-- ==== Sys2Proof/Laws/Ops.lean ====
section
/-! SUPPORT. What each shared operation computes, in the terms of the claims. -/

namespace Sys2Proof.Machine

open Sys2Proof.Safety

/-! ## Operands -/

theorem State.readOperand_eq (s : State) (src : Operand) :
    s.readOperand src = secondOperand s src := by
  cases src with
  | reg r => rfl
  | m => simp [State.readOperand, secondOperand, State.hl_eq_hlOf]

theorem State.readPair_eq (s : State) (pair : RegPair) : s.readPair pair = pairValue s pair := by
  cases pair <;> first | exact wordOf_eq_word16 _ _ | rfl

theorem State.readStackPair_eq (s : State) (pair : StackPair) :
    s.readStackPair pair = stackPairValue s pair := by
  cases pair <;> exact wordOf_eq_word16 _ _

theorem State.indexAddress_eq (s : State) (pair : IndexPair) :
    s.indexAddress pair = indexPairValue s pair := by
  cases pair <;> exact wordOf_eq_word16 _ _

/-- A pair reads what was last written to it. -/
theorem State.readPair_writePair (s : State) (pair : RegPair) (v : Word) :
    (s.writePair pair v).readPair pair = v := by
  cases pair <;> simp [State.writePair, State.readPair, State.pairOf]

theorem State.readStackPair_writeStackPair (s : State) (pair : StackPair) (v : Word) :
    (s.writeStackPair pair v).readStackPair pair = v := by
  cases pair <;> simp [State.writeStackPair, State.readStackPair, State.pairOf]

@[simp] theorem State.writePair_pc (s : State) (pair : RegPair) (v : Word) :
    (s.writePair pair v).pc = s.pc := by
  cases pair <;> rfl

@[simp] theorem State.writeStackPair_pc (s : State) (pair : StackPair) (v : Word) :
    (s.writeStackPair pair v).pc = s.pc := by
  cases pair <;> rfl

@[simp] theorem State.writePair_mem (s : State) (pair : RegPair) (v : Word) :
    (s.writePair pair v).mem = s.mem := by
  cases pair <;> rfl

@[simp] theorem State.writeStackPair_mem (s : State) (pair : StackPair) (v : Word) :
    (s.writeStackPair pair v).mem = s.mem := by
  cases pair <;> rfl

/-! ## Arithmetic and logic -/

/-- S, Z and P of any flag byte whose S, Z and P were set from `res`. -/
theorem signZeroParity_of (t : State) (res : Byte) (hs : t.flag .s = res.getLsbD 7)
    (hz : t.flag .z = (res == 0)) (hp : t.flag .p = parityEven res) :
    SignZeroParity t res.toNat :=
  ⟨hs.trans (getLsbD_seven res), hz.trans (beq_zero_eq res), hp.trans (parityEven_eq_onesIn res)⟩

theorem State.addToA_spec (s : State) (b : Byte) (c : Bool) :
    AddedToA s b c.toNat (s.addToA b c) := by
  refine ⟨by simp [State.addToA, addResult_toNat], ?_, ?_, ?_⟩
  · rw [← addResult_toNat]
    apply signZeroParity_of <;> simp [State.addToA, addFlags, getFlag_setCarries, getFlag_setSZP]
  · simp [State.addToA, addFlags, getFlag_setCarries, addCy]
  · simp [State.addToA, addFlags, getFlag_setCarries, addAc, lowNibble]

theorem State.compareA_spec (s : State) (b : Byte) (c : Bool) :
    BorrowFlags s b c.toNat (s.compareA b c) := by
  refine ⟨?_, ?_, ?_⟩
  · rw [← subResult_toNat, Int.toNat_natCast]
    apply signZeroParity_of <;> simp [State.compareA, subFlags, getFlag_setCarries, getFlag_setSZP]
  · simp [State.compareA, subFlags, getFlag_setCarries, subCy]
  · simp [State.compareA, subFlags, getFlag_setCarries, subAc, lowNibble]
    rfl

theorem State.subFromA_spec (s : State) (b : Byte) (c : Bool) :
    SubtractedFromA s b c.toNat (s.subFromA b c) :=
  ⟨by simp [State.subFromA, subResult_toNat], s.compareA_spec b c⟩

theorem State.logicToA_spec (s : State) (res : Byte) : LogicResult res (s.logicToA res) := by
  refine ⟨by simp [State.logicToA], ?_, ?_, ?_⟩
  · apply signZeroParity_of <;> simp [State.logicToA, logicFlags, getFlag_setCarries, getFlag_setSZP]
  · simp [State.logicToA, logicFlags, getFlag_setCarries]
  · simp [State.logicToA, logicFlags, getFlag_setCarries]

@[simp] theorem State.addToA_pc (s : State) (b : Byte) (c : Bool) : (s.addToA b c).pc = s.pc := rfl

@[simp] theorem State.addToA_mem (s : State) (b : Byte) (c : Bool) : (s.addToA b c).mem = s.mem :=
  rfl

@[simp] theorem State.compareA_pc (s : State) (b : Byte) (c : Bool) :
    (s.compareA b c).pc = s.pc := rfl

@[simp] theorem State.compareA_mem (s : State) (b : Byte) (c : Bool) :
    (s.compareA b c).mem = s.mem := rfl

@[simp] theorem State.subFromA_pc (s : State) (b : Byte) (c : Bool) :
    (s.subFromA b c).pc = s.pc := rfl

@[simp] theorem State.subFromA_mem (s : State) (b : Byte) (c : Bool) :
    (s.subFromA b c).mem = s.mem := rfl

@[simp] theorem State.logicToA_pc (s : State) (res : Byte) : (s.logicToA res).pc = s.pc := rfl

@[simp] theorem State.logicToA_mem (s : State) (res : Byte) : (s.logicToA res).mem = s.mem := rfl

@[simp] theorem State.rotateA_pc (s : State) (res : Byte) (cy : Bool) :
    (s.rotateA res cy).pc = s.pc := rfl

@[simp] theorem State.rotateA_mem (s : State) (res : Byte) (cy : Bool) :
    (s.rotateA res cy).mem = s.mem := rfl

/-! ## Conditions and the stack -/

theorem State.condHolds_iff (s : State) (cond : Cond) : s.condHolds cond = true ↔ Holds s cond := by
  cases cond <;> simp [State.condHolds, Holds, conditionTest]

/-- The word just pushed is the word at the top of the stack, also when SP wraps. -/
theorem State.topOfStack_push16 (s : State) (v : Word) : (s.push16 v).topOfStack = v := by
  have h1 : s.sp - 2#16 + 1#16 = s.sp - 1#16 := by bv_omega
  have h2 : s.sp - 1#16 ≠ s.sp - 2#16 := by bv_omega
  simp [State.topOfStack, State.push16_readMem, h1, h2]

/-- The answer of a conditional transfer, by its condition. -/
theorem State.jumpIf_cases (s : State) (taken : Bool) (addr : Word) :
    (taken = true ∧ s.jumpIf taken addr = s.jumpTo addr) ∨
      (taken = false ∧ s.jumpIf taken addr = s.advance 3) := by
  cases taken <;> simp [State.jumpIf]

theorem State.callIf_cases (s : State) (taken : Bool) (addr : Word) :
    (taken = true ∧ s.callIf taken addr = s.callTo 3 addr) ∨
      (taken = false ∧ s.callIf taken addr = s.advance 3) := by
  cases taken <;> simp [State.callIf]

theorem State.returnIf_cases (s : State) (taken : Bool) :
    (taken = true ∧ s.returnIf taken = s.returnToCaller) ∨
      (taken = false ∧ s.returnIf taken = s.advance 1) := by
  cases taken <;> simp [State.returnIf]

/-! ## Environment operations -/

/-- `load` writes memory and nothing else. -/
theorem State.load_eq (s : State) (bytes : List Byte) (origin : Word) :
    s.load bytes origin = { s with mem := (s.load bytes origin).mem } := by
  induction bytes generalizing s origin with
  | nil => rfl
  | cons v rest ih => exact ih (s.writeMem origin v) (origin + 1)

theorem State.load_wf {s : State} (h : s.mem.wf) (bytes : List Byte) (origin : Word) :
    (s.load bytes origin).mem.wf := by
  induction bytes generalizing s origin with
  | nil => exact h
  | cons v rest ih => exact ih (State.writeMem_wf h origin v) (origin + 1)

end Sys2Proof.Machine
end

========

§ **REQUIRED ACTION**: Pick each line holding "refine" out of the entries above and return it.

§ **RESPONSE AREA**:
  refine ⟨by simp [State.addToA, addResult_toNat], ?_, ?_, ?_⟩
  refine ⟨?_, ?_, ?_⟩
  refine ⟨by simp [State.logicToA], ?_, ?_, ?_⟩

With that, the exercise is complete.